TASK.
Extract from the entries below, exactly as given, only the lines from the line containing "theorem State.sameBlocks_setTeam (tm" to the line containing "theorem State.sameBlocks_dropTeam (k", both lines included.

(Items from a data source)
/-- What is below a bound in a sorted list stands before what is at it. -/
theorem filter_lt_append_filter_eq {α : Type} (f : α → Nat) {xs : List α} (h : xs.Pairwise fun x y => f x ≤ f y) (n : Nat) :
    (xs.filter fun x => decide (f x < n)) ++ (xs.filter fun x => f x == n) = xs.filter fun x => decide (f x < n + 1) := by
  induction xs with
  | nil => rfl
  | cons x xs ih =>
    obtain ⟨hx, hxs⟩ := List.pairwise_cons.1 h
    have := ih hxs
    rcases Nat.lt_trichotomy (f x) n with hlt | heq | hgt
    · have h1 : f x ≤ n := by omega
      have h2 : (f x == n) = false := by simp; omega
      simpa [List.filter_cons, hlt, h1, h2] using this
    · have hnone : (xs.filter fun x => decide (f x < n)) = [] := List.filter_eq_nil_iff.2 fun y hy => by have := hx y hy; simp; omega
      rw [hnone, List.nil_append] at this
      simp [heq, hnone, this]
    · have h0 : ¬ f x < n := by omega
      have h1 : ¬ f x ≤ n := by omega
      have h2 : (f x == n) = false := by simp; omega
      simpa [List.filter_cons, h0, h1, h2] using this

/-- A sorted list is its parts in order. -/
theorem flatMap_filter_range {α : Type} (f : α → Nat) {xs : List α} (h : xs.Pairwise fun x y => f x ≤ f y) (n : Nat) :
    ((List.range n).flatMap fun w => xs.filter fun x => f x == w) = xs.filter fun x => decide (f x < n) := by
  induction n with
  | zero => simp
  | succ n ih => rw [List.range_succ, List.flatMap_append, ih, List.flatMap_singleton, filter_lt_append_filter_eq f h]

/-- The passes of a word's requests hold them in order, each once (R13). -/
theorem flatten_reqPasses {rs : List (Nat × DWord)} (h : rs.Pairwise fun x y => x.1 ≤ y.1) (hle : ∀ r ∈ rs, r.1 ≤ 1024) : (reqPasses rs).flatten = rs := by
  have hall : (rs.filter fun r => decide (r.1 / 32 < 33)) = rs := List.filter_eq_self.2 fun r hr => decide_eq_true (by have := hle r hr; omega)
  have hskip : ∀ ws : List Nat, ((ws.filter fun w => (rs.map (·.1)).any fun t => t / 32 == w).flatMap fun w => rs.filter fun r => r.1 / 32 == w) =
      ws.flatMap fun w => rs.filter fun r => r.1 / 32 == w := by
    intro ws
    induction ws with
    | nil => rfl
    | cons w ws ih =>
      by_cases hw : ((rs.map (·.1)).any fun t => t / 32 == w) = true
      · rw [List.filter_cons, if_pos hw, List.flatMap_cons, List.flatMap_cons, ih]
      · have hnone : (rs.filter fun r => r.1 / 32 == w) = [] := by
          simp only [List.any_map, List.any_eq_true, not_exists, not_and] at hw
          exact List.filter_eq_nil_iff.2 hw
        rw [List.filter_cons, if_neg hw, List.flatMap_cons, hnone, List.nil_append, ih]
  unfold reqPasses wordsOf
  rw [← List.flatMap_def, hskip, upList_zero_eq_range, flatMap_filter_range _ (h.imp fun h => Nat.div_le_div_right h), hall]

theorem locate_append (s : State) (u : Use) (size : Nat) (vec lost : Bool) (p q : List (Nat × DWord)) :
    (s.locate u size vec lost (p ++ q)).1 = (s.locate u size vec lost p).1 ++ (s.locate u size vec lost q).1 ∧
    (s.locate u size vec lost (p ++ q)).2 = (s.locate u size vec lost p).2 ++ (s.locate u size vec lost q).2 := by
  simp [State.locate]
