-- ==== Sys2Proof/Proofs/BlockFrames.lean ====
section
/-! PROOFS. The operations of the state that change no block, one rule for each, for the proofs about records, watches and engines. -/

namespace Sys2Proof.Machine

open Sys2Proof Sys2Proof.Machine Sys2Proof.Claim

variable {s t : State}

/-- No block differs. -/
def State.sameBlocks (s t : State) : Prop := t.blk = s.blk ∧ t.blocks = s.blocks

theorem State.sameBlocks_refl (s : State) : s.sameBlocks s := ⟨rfl, rfl⟩
theorem State.sameBlocks.trans {u : State} (h : s.sameBlocks t) (k : t.sameBlocks u) : s.sameBlocks u := ⟨k.1.trans h.1, k.2.trans h.2⟩

theorem State.sameBlocks.getBlk (h : s.sameBlocks t) (k : Nat) : t.getBlk k = s.getBlk k := by
  rw [State.getBlk, State.getBlk, h.1, h.2]

theorem State.sameBlocks_foldl {α : Type} {f : State → α → State} (hf : ∀ (s : State) (a : α), s.sameBlocks (f s a)) (xs : List α) (s : State) : s.sameBlocks (xs.foldl f s) :=
  foldl_keeps (P := s.sameBlocks) (fun t a h => h.trans (hf t a)) xs s s.sameBlocks_refl

/-- A change of neither the running block nor the table of the others. -/
theorem State.sameBlocks_frame (hb : t.blk = s.blk := by simp) (hs : t.blocks = s.blocks := by simp) : s.sameBlocks t := ⟨hb, hs⟩

/-! ### One rule per operation -/

theorem State.sameBlocks_setTeam (tm : Team) : s.sameBlocks (s.setTeam tm) := State.sameBlocks_frame
theorem State.sameBlocks_dropTeam (k : Nat) : s.sameBlocks (s.dropTeam k) := State.sameBlocks_frame
theorem State.sameBlocks_modTeam (k : Nat) (f : Team → Team) : s.sameBlocks (s.modTeam k f) := State.sameBlocks_frame
theorem State.sameBlocks_mapTeams (f : Team → Team) : s.sameBlocks (s.mapTeams f) := State.sameBlocks_frame
theorem State.sameBlocks_setLaunch (l : Launch) : s.sameBlocks (s.setLaunch l) := State.sameBlocks_frame
theorem State.sameBlocks_modLaunch (k : Nat) (f : Launch → Launch) : s.sameBlocks (s.modLaunch k f) := State.sameBlocks_frame
theorem State.sameBlocks_setCore (c : Core) : s.sameBlocks (s.setCore c) := State.sameBlocks_frame
theorem State.sameBlocks_modCore (k : Nat) (f : Core → Core) : s.sameBlocks (s.modCore k f) := State.sameBlocks_frame
theorem State.sameBlocks_mapCores (f : Nat → Core → Core) : s.sameBlocks (s.mapCores f) := State.sameBlocks_frame
theorem State.sameBlocks_modCluster (k : Nat) (f : Cluster → Cluster) : s.sameBlocks (s.modCluster k f) := State.sameBlocks_frame
theorem State.sameBlocks_mapClusters (f : Nat → Cluster → Cluster) : s.sameBlocks (s.mapClusters f) := State.sameBlocks_frame
theorem State.sameBlocks_modDie (k : Nat) (f : Die → Die) : s.sameBlocks (s.modDie k f) := State.sameBlocks_frame
theorem State.sameBlocks_modPm (p : Nat) (f : PkgMem → PkgMem) : s.sameBlocks (s.modPm p f) := State.sameBlocks_frame
theorem State.sameBlocks_modQueue (q : Nat) (f : TokenQueue → TokenQueue) : s.sameBlocks (s.modQueue q f) := State.sameBlocks_frame
theorem State.sameBlocks_park (c : Park) : s.sameBlocks (s.park c) := State.sameBlocks_frame
theorem State.sameBlocks_setFair (n : Nat) : s.sameBlocks (s.setFair n) := State.sameBlocks_frame
theorem State.sameBlocks_advance (b : Bool) : s.sameBlocks (s.advance b) := State.sameBlocks_frame
theorem State.sameBlocks_putHinge (e : Nat) (h : Hinge) : s.sameBlocks (s.putHinge e h) := State.sameBlocks_frame
theorem State.sameBlocks_fireSnapshot : s.sameBlocks (s.fireSnapshot) := State.sameBlocks_frame
theorem State.sameBlocks_raise (v : Nat) : s.sameBlocks (s.raise v) := State.sameBlocks_frame
theorem State.sameBlocks_reply (r : Reply) : s.sameBlocks (s.reply r) := State.sameBlocks_frame
theorem State.sameBlocks_later (d : Dest) (vs : List (Nat × List Word)) (n : Nat) (m : Word) : s.sameBlocks (s.later d vs n m) := State.sameBlocks_frame
theorem State.sameBlocks_modIde (dir sub : Nat) (f : IdeKey → IdeKey) : s.sameBlocks (s.modIde dir sub f) := State.sameBlocks_frame
theorem State.sameBlocks_modLink (k : Nat) (f : Link → Link) : s.sameBlocks (s.modLink k f) := State.sameBlocks_frame

theorem State.sameBlocks_homeWrite (s : State) (p a : Nat) (v : Byte) (k th : Nat) : s.sameBlocks (s.homeWrite p a v k th) :=
  (State.sameBlocks_modPm _ _).trans (State.sameBlocks_mapTeams _)

theorem State.sameBlocks_noteMismatch (s : State) (yes : Bool) : s.sameBlocks (s.noteMismatch yes) := by
  unfold State.noteMismatch
  split <;> exact ⟨rfl, rfl⟩

end Sys2Proof.Machine
end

RESULT FOR THIS EXERCISE.
theorem State.sameBlocks_setTeam (tm : Team) : s.sameBlocks (s.setTeam tm) := State.sameBlocks_frame
theorem State.sameBlocks_dropTeam (k : Nat) : s.sameBlocks (s.dropTeam k) := State.sameBlocks_frame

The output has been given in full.